Stack:
- Spark/Spark-Connect/PySpark
- Hadoop/HDFS
- JupyterLab
Containers:
- spark-master
- spark-worker-1
- hadoop-namenode
- hadoop-datanode
- hadoop-resourcemanager
- hadoop-nodemanager-1
- hadoop-historyserver
- jupyterlab
Server Requirements:
- docker
Local Requirements:
- java-jdk
Tested Host OS:
- Ubuntu Server 22.04.2 LTS
Coming Soon:
- JupyterHub integration
- LocalStack S3 integration
This project provides a docker compose environment that serves JupyterLab, a scalable Spark cluster, and a scalable Hadoop file system. The JupyterLab instance has direct access to the Spark cluster and hadoop resources. Spark and Hadoop instances can also be accessed and used through a remote machine via Spark-Connect. This is useful for scalable data analytics, machine learning development, and personal datastack experience.
- Clone this repo
git clone git@github.com:indierambler/data-environment
- Move into the new project directory
cd data-environment
- Create and Update the .env file
mv sample-env.md .env
Make sure to update the values inside the new .env file (nano .env
)- set subdomain values only if connecting to a reverse proxy
- set directories to local locations where container data can be stored
- set IP addresses to the local server's network address (ports need no change)

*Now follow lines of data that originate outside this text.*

theorem exec_bayFaultApplied {b : Nat} (h : s.reports = ⟨l, .bayFault b⟩ :: rest) : exec .bayFaultApplied s
    = .next ((applyBayFault b { s with reports := rest }).reportApplied l) := exec_applied (fun _ => rfl) rfl h

end

/-! ### Pieces that join a window -/

theorem State.caseTagInUse_eq (tag : Tag) : s.caseTagInUse tag = decide (tag ∈ s.tagsInUse) := by
  rw [Bool.eq_iff_iff, State.caseTagInUse_iff, decide_eq_true_iff]

theorem State.jacketTagInUse_eq (tag : Tag) : s.jacketTagInUse tag
    = decide (tag.number ≠ 0 ∧ (⟨tag, false⟩ : WindowEntry) ∈ s.jacketWindow) := by
  have hmem : (s.jacketWindow.any fun e => !e.double && e.tag == tag) = true
      ↔ (⟨tag, false⟩ : WindowEntry) ∈ s.jacketWindow := by
    simp only [List.any_eq_true, Bool.and_eq_true, Bool.not_eq_true', beq_iff_eq]
    constructor
    · rintro ⟨⟨_, _⟩, hmem, rfl, rfl⟩
      exact hmem
    · exact fun h => ⟨_, h, rfl, rfl⟩
  rw [Bool.eq_iff_iff, State.jacketTagInUse, Bool.and_eq_true, hmem]
  simp

theorem applyCaseSeen_of_room (tag : Tag) (h : s.caseWindow.length < 8) : applyCaseSeen tag s = State.reevaluate
    Query.isCaseCall { s with caseWindow := s.caseWindow ++ [⟨tag, decide (tag ∈ s.tagsInUse)⟩] } := by
  rw [applyCaseSeen, State.caseTagInUse_eq]
  exact if_neg (Nat.not_le.2 h)

theorem applyCaseSeen_of_full (tag : Tag) (h : 8 ≤ s.caseWindow.length) : applyCaseSeen tag s = misreport s := if_pos h

theorem applyJacketSeen_of_room (tag : Tag) (h : s.jacketWindow.length < 4) : applyJacketSeen tag s = State.reevaluate
    Query.isFoldCall { s with jacketWindow := s.jacketWindow ++
      [⟨tag, decide (tag.number ≠ 0 ∧ (⟨tag, false⟩ : WindowEntry) ∈ s.jacketWindow)⟩] } := by
  rw [applyJacketSeen, State.jacketTagInUse_eq]
  exact if_neg (Nat.not_le.2 h)

theorem applyJacketSeen_of_full (tag : Tag) (h : 4 ≤ s.jacketWindow.length) : applyJacketSeen tag s = misreport s :=
  if_pos h

/-- Settles O17. -/
theorem seenPiecesJoinWindows : Obligations.SeenPiecesJoinWindows := by
  unfold Obligations.SeenPiecesJoinWindows
  refine ⟨fun s l tag rest h => ⟨fun hroom => ?_, fun hfull => ?_⟩, fun s l tag rest h => ⟨fun hroom => ?_, fun hfull => ?_⟩⟩
  · rw [exec_caseSeenApplied h, applyCaseSeen_of_room (s := { s with reports := rest }) tag hroom]
    rfl
  · rw [exec_caseSeenApplied h, applyCaseSeen_of_full (s := { s with reports := rest }) tag hfull]
    rfl
  · rw [exec_jacketSeenApplied h, applyJacketSeen_of_room (s := { s with reports := rest }) tag hroom]
  · rw [exec_jacketSeenApplied h, applyJacketSeen_of_full (s := { s with reports := rest }) tag hfull]
    rfl

/-! ### Reports that name a volume or a bay -/

theorem State.onVolumeIn_of_fit {n : Nat} {st : VolumeState} {v : Volume} (hv : s.volume? n = some v) (hst : v.state = st)
    (effect : Volume → State → State) : s.onVolumeIn n st effect = effect v s := by
  unfold State.onVolumeIn
  rw [hv]
  exact if_pos hst

theorem State.onVolumeIn_of_misfit {n : Nat} {st : VolumeState} (h : ∀ v, s.volume? n = some v → v.state ≠ st)
    (effect : Volume → State → State) : s.onVolumeIn n st effect = misreport s := by
  unfold State.onVolumeIn
  split
  · rfl
  · next v hv => exact if_neg (h v hv)

theorem applyBayClosed_of_misfit {b : Nat} (h : ∀ r, s.bays[b]? = some r → r.state ≠ .reserved) :
    applyBayClosed b s = misreport s := by
  unfold applyBayClosed
  split
  · rfl
  · next r hr => exact if_neg (h r hr)

theorem applyBayCleared_of_misfit {b : Nat} (h : ∀ r, s.bays[b]? = some r → r.state ≠ .emptying) :
    applyBayCleared b s = misreport s := by
  unfold applyBayCleared
  split
  · rfl
  · next r hr => exact if_neg (h r hr)

/-- Settles O18. -/
theorem volumeReportsApply : Obligations.VolumeReportsApply := by
  unfold Obligations.VolumeReportsApply
  intro s l n v rest hv
  obtain ⟨-, hn⟩ := State.mem_of_volume? hv
  refine ⟨fun h hst => ?_, fun h hst => ?_, fun h hst => ?_⟩
  · rw [exec_casedApplied h, applyCased, State.onVolumeIn_of_fit (s := { s with reports := rest }) hv hst, hn]
    rfl
  · rw [exec_caseSpoiledApplied h, applyCaseSpoiled, State.onVolumeIn_of_fit (s := { s with reports := rest }) hv hst]
  · rw [exec_deliveredApplied h, applyDelivered, State.onVolumeIn_of_fit (s := { s with reports := rest }) hv hst]
    rfl

/-- Settles O19. -/
theorem misreportsChangeNothing : Obligations.MisreportsChangeNothing := by
  unfold Obligations.MisreportsChangeNothing
  refine fun s l n rest => ⟨fun hnone => ?_, fun h hmis => ?_, fun h hmis => ?_, fun h hmis => ?_, fun h hmis => ?_,
    fun h hmis => ?_⟩
  · obtain e | ⟨q, k, e, -⟩ := State.reportApplied_cases (State.raise .misreport { s with reports := rest }) l
    · exact e
    · exact absurd e (hnone q k)
  · rw [exec_casedApplied h, applyCased, State.onVolumeIn_of_misfit (s := { s with reports := rest }) hmis]
    rfl
  · rw [exec_caseSpoiledApplied h, applyCaseSpoiled, State.onVolumeIn_of_misfit (s := { s with reports := rest }) hmis]
    rfl
  · rw [exec_deliveredApplied h, applyDelivered, State.onVolumeIn_of_misfit (s := { s with reports := rest }) hmis]
    rfl
  · rw [exec_bayClosedApplied h, applyBayClosed_of_misfit (s := { s with reports := rest }) hmis]
    rfl
  · rw [exec_bayClearedApplied h, applyBayCleared_of_misfit (s := { s with reports := rest }) hmis]
    rfl

/-! ### Bays closed, cleared and faulted -/

theorem State.bayDwell_of_volume {r : Bay} {n d : Nat} {v : Volume} (hn : r.volume = some n) (hv : s.volume? n = some v)
    (hd : v.dwell = some d) : s.bayDwell r = 100 * d := by
  simp [State.bayDwell, hn, hv, hd, Nat.mul_comm]

theorem State.updBayVolume_of_volume {r : Bay} {n : Nat} (hn : r.volume = some n) (f : Volume → Volume) :
    s.updBayVolume r f = s.updVolume n f := by
  simp [State.updBayVolume, hn]

/-- R116, R134: the steps of a bay emptied. -/
theorem applyBayCleared_of_emptying {b n : Nat} {r : Bay} (hb : s.bays[b]? = some r) (hst : r.state = .emptying)
    (hn : r.volume = some n) : applyBayCleared b s =
      let t := (s.setBay b (emptiedBay s.clock r)).updVolume n fun v => { v with state := .onOutfeed, bay := none }
      let t := (if r.faultPending then t.levelRises .bayFault s.anyFaulted else t).repace
      (if (emptiedBay s.clock r).state = .vacant then t.reevaluate Query.isNextMove else t).reevaluateGauge := by
  simp only [applyBayCleared, show s.bay? b = some r from hb, hst, if_true, State.updBayVolume_of_volume hn]

/-- Settles O20. -/
theorem baysClosedAndCleared : Obligations.BaysClosedAndCleared := by
  unfold Obligations.BaysClosedAndCleared
  refine ⟨fun s l b n d r v rest h hb hst hn hv hd => ?_, fun s l b n r rest h hb hst hn =>
    ⟨fun hfault => ?_, fun hfault hservice => ?_, fun hfault hservice => ?_⟩⟩
  · have hdwell : State.bayDwell { s with reports := rest } r = 100 * d := State.bayDwell_of_volume hn hv hd
    rw [exec_bayClosedApplied h]
    simp only [applyBayClosed, show State.bay? { s with reports := rest } b = some r from hb, hst, if_true, hdwell,
      State.updBayVolume_of_volume hn]
    rfl
  all_goals rw [exec_bayClearedApplied h, applyBayCleared_of_emptying (s := { s with reports := rest }) hb hst hn]
  · simp [hfault, emptiedBay, Bay.unoccupied]
    rfl
  · simp [hfault, hservice, emptiedBay, Bay.unoccupied]
    rfl
  · simp [hfault, hservice, emptiedBay, Bay.unoccupied]
    rfl

/-- Settles O21, by the state of the bay. -/
theorem bayFaultFitsEveryState : Obligations.BayFaultFitsEveryState := by
  unfold Obligations.BayFaultFitsEveryState
  intro s l b r rest h hb
  rw [exec_bayFaultApplied h, applyBayFault, show State.bay? { s with reports := rest } b = some r from hb]
  dsimp only
  refine ⟨fun hst => ?_, fun n hst hn => ?_, fun n hst hn => ?_, fun hst => ?_, fun hst => ?_⟩
  · rw [hst]
    rfl
  · rw [hst]
    simp only [faultReserved, State.updBayVolume_of_volume hn]
    rfl
  · rw [hst]
    simp only [faultClosed, State.updBayVolume_of_volume hn]
    rfl
  · obtain hst | hst := hst <;> rw [hst] <;> rfl
  · obtain hst | hst := hst <;> rw [hst]

end Sys2Proof.Machine

/-! SUPPORT. How queries are evaluated at their arrival, behind reports, and again (R97, R110, R134, R144, R170). -/

namespace Sys2Proof.Machine

variable {s : State}

/-! ### Slots -/

theorem modify_eq_self {α : Type} {f : α → α} {l : List α} {n : Nat} (h : ∀ a, l[n]? = some a → f a = a) :
    l.modify n f = l := by
  refine List.ext_getElem? fun m => ?_
  rw [List.getElem?_modify]
  by_cases hm : n = m
  · subst hm
    cases e : l[n]? with
    | none => simp
    | some a => simp [h a e]
  · simp [hm]

/-- R170: a slot given the state it has. -/
theorem State.setSlot_of_same {l : Line} {x : Slot} (h : (s.station l).slot = x) : s.setSlot l x = s := by
  have hsame : s.stations.modify l.val (fun r => { r with slot := x }) = s.stations := by
    refine modify_eq_self fun r hr => ?_
    have hr' : s.station l = r := by simp [State.station, List.getD_eq_getElem?_getD, hr]
    rw [← h, hr']
  simp only [State.setSlot, State.updStation, hsame]

theorem heldIn_eq_some {x : Slot} {h : HeldQuery} (e : heldIn x = some h) : x = .held h := by
  unfold heldIn at e
  split at e
  · rw [Option.some.inj e]
  · cases e

theorem State.slot_of_heldQuery {kind : Query → Bool} {l : Line} {h : HeldQuery} (e : s.heldQuery kind = some (l, h)) :
    (s.station l).slot = .held h := by
  obtain ⟨m, -, hm⟩ := List.exists_of_findSome?_eq_some e
  split at hm
  · next q hq =>
    split at hm
    · obtain ⟨rfl, rfl⟩ := Prod.mk.inj (Option.some.inj hm)
      exact heldIn_eq_some hq
    · cases hm
  · cases hm

/-! ### Evaluations -/

theorem State.afterFront_of_same {t : State} (h : t.jacketerFront = s.jacketerFront) : t.afterFront s = t := by
  unfold State.afterFront
  rw [h]
  cases s.jacketerFront <;> rfl

theorem State.evaluate_of_none {l : Line} {h : HeldQuery} {last : Bool} (e : evalQuery h.query last s = none) :
    s.evaluate l h last = s.setSlot l (.held h) := by
  unfold State.evaluate
  rw [e]
  exact State.afterFront_of_same rfl

theorem State.evaluate_of_some {l : Line} {h : HeldQuery} {last : Bool} {t : State} {a : Answer}
    (e : evalQuery h.query last s = some (t, a)) : s.evaluate l h last = (t.answerSlot l a).afterFront s := by
  unfold State.evaluate
  rw [e]
  rfl

theorem State.reevaluate_of_none {kind : Query → Bool} {l : Line} {h : HeldQuery} (hq : s.heldQuery kind = some (l, h))
    (e : evalQuery h.query false s = none) : s.reevaluate kind = s := by
  unfold State.reevaluate
  rw [hq]
  dsimp only
  rw [e]
  exact State.setSlot_of_same (State.slot_of_heldQuery hq)

theorem State.reevaluate_of_some {kind : Query → Bool} {l : Line} {h : HeldQuery} {t : State} {a : Answer}
    (hq : s.heldQuery kind = some (l, h)) (e : evalQuery h.query false s = some (t, a)) :
    s.reevaluate kind = t.answerSlot l a := by
  unfold State.reevaluate
  rw [hq]
  dsimp only
  rw [e]
  rfl

theorem State.takeQuery_at_once {l : Line} (hslot : (s.station l).slot = .empty) (k : Kind) (q : Query) :
    s.takeQuery l k q 0 = s.evaluate l ⟨q, s.clock, s.profile.holdLimit⟩ false := by
  unfold State.takeQuery
  rw [hslot]
  rfl

section
variable {l : Line}

theorem exec_caseCall (h : s.Asks l .caseCall) :
    exec (.caseCall l) s = .next (s.evaluate l ⟨.caseCall, s.clock, s.profile.holdLimit⟩ false) := by
  obtain ⟨hhears, hslot, hposted⟩ := h
  refine congrArg Host.Outcome.next ((State.receive_of_hears hhears _).trans ?_)
  rw [hposted, State.takeQuery_at_once hslot]

theorem exec_nextMove (h : s.Asks l .nextMove) :
    exec (.nextMove l) s = .next (s.evaluate l ⟨.nextMove, s.clock, s.profile.holdLimit⟩ false) := by
  obtain ⟨hhears, hslot, hposted⟩ := h
  refine congrArg Host.Outcome.next ((State.receive_of_hears hhears _).trans ?_)
  rw [hposted, State.takeQuery_at_once hslot]

theorem exec_foldCall (h : s.Asks l .foldCall) :
    exec (.foldCall l) s = .next (s.evaluate l ⟨.foldCall, s.clock, s.profile.holdLimit⟩ false) := by
  obtain ⟨hhears, hslot, hposted⟩ := h
  refine congrArg Host.Outcome.next ((State.receive_of_hears hhears _).trans ?_)
  rw [hposted, State.takeQuery_at_once hslot]

theorem exec_gauge (hhears : s.Hears l .gauge) (hslot : (s.station l).slot = .empty) {g t n raw : Nat}
    (hgood : goodGauge g t n raw = true) : exec (.gauge l g t n raw) s
      = .next (s.evaluate l ⟨.gauge (gaugeTag g t n) raw, s.clock, s.profile.holdLimit⟩ false) := by
  refine congrArg Host.Outcome.next ((State.receive_of_hears hhears _).trans ?_)
  rw [State.checked, hgood, if_pos rfl, State.takeQuery_at_once hslot]

/-- R128: a GAUGE that read no tag, in good form whatever the tag bytes hold. -/
theorem goodGauge_untagged {raw : Nat} (h : raw ≤ 2047) (t n : Nat) : goodGauge 0 t n raw = true := by
  simp [goodGauge, goodRaw, Config.rawMax, h]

- allocate cores and memory based on what is available in your system
- Add execute permissions to build scripts
chmod +x build/build.sh build/*/build.sh
- Build the docker base images
build/build.sh
- Launch the containers
docker-compose up -d
- Move into data-environment directory
cd path/to/data-environment
- Make sure data-environment is shut down
docker compose down
- Pull Any Exiting Git Changes
git pull
- Start data-environment back up
docker compose up -d
- JupyterLab web UI: http://localhost:8888
- Hadoop web UI: http://localhost:9870
- Spark master web UI: http://localhost:8080
- Spark master URL: spark://local[n]:7077 (n = number of cores to use)
- JupyterLab web UI: http://<SERVER_IP_ADDR>:8888
- Hadoop web UI: http://<SERVER_IP_ADDR>:9870
- Spark master web UI: http://<SERVER_IP_ADDR>:8080
- Spark-Connect URL: sc://<SERVER_IP_ADDR>:15002
A Jupyter Notebook for learning and testing basic interactions with Spark and HDFS can be found in the project folder at data-environment/demo/spark-demo.ipynb. This file can be used on a remote machine with SSH access to the Spark/Hadoop server or uploaded directly to the JupyterLab instance for testing.
This project is set up to work with the nginx-proxy/nginx-proxy project. Some things to keep in mind when connecting up to the reverse proxy:
- Make sure the reverse proxy and data-environment docker-compose.yaml files put all services on the same docker network
- Make sure docker-compose/.env subdomains are set correctly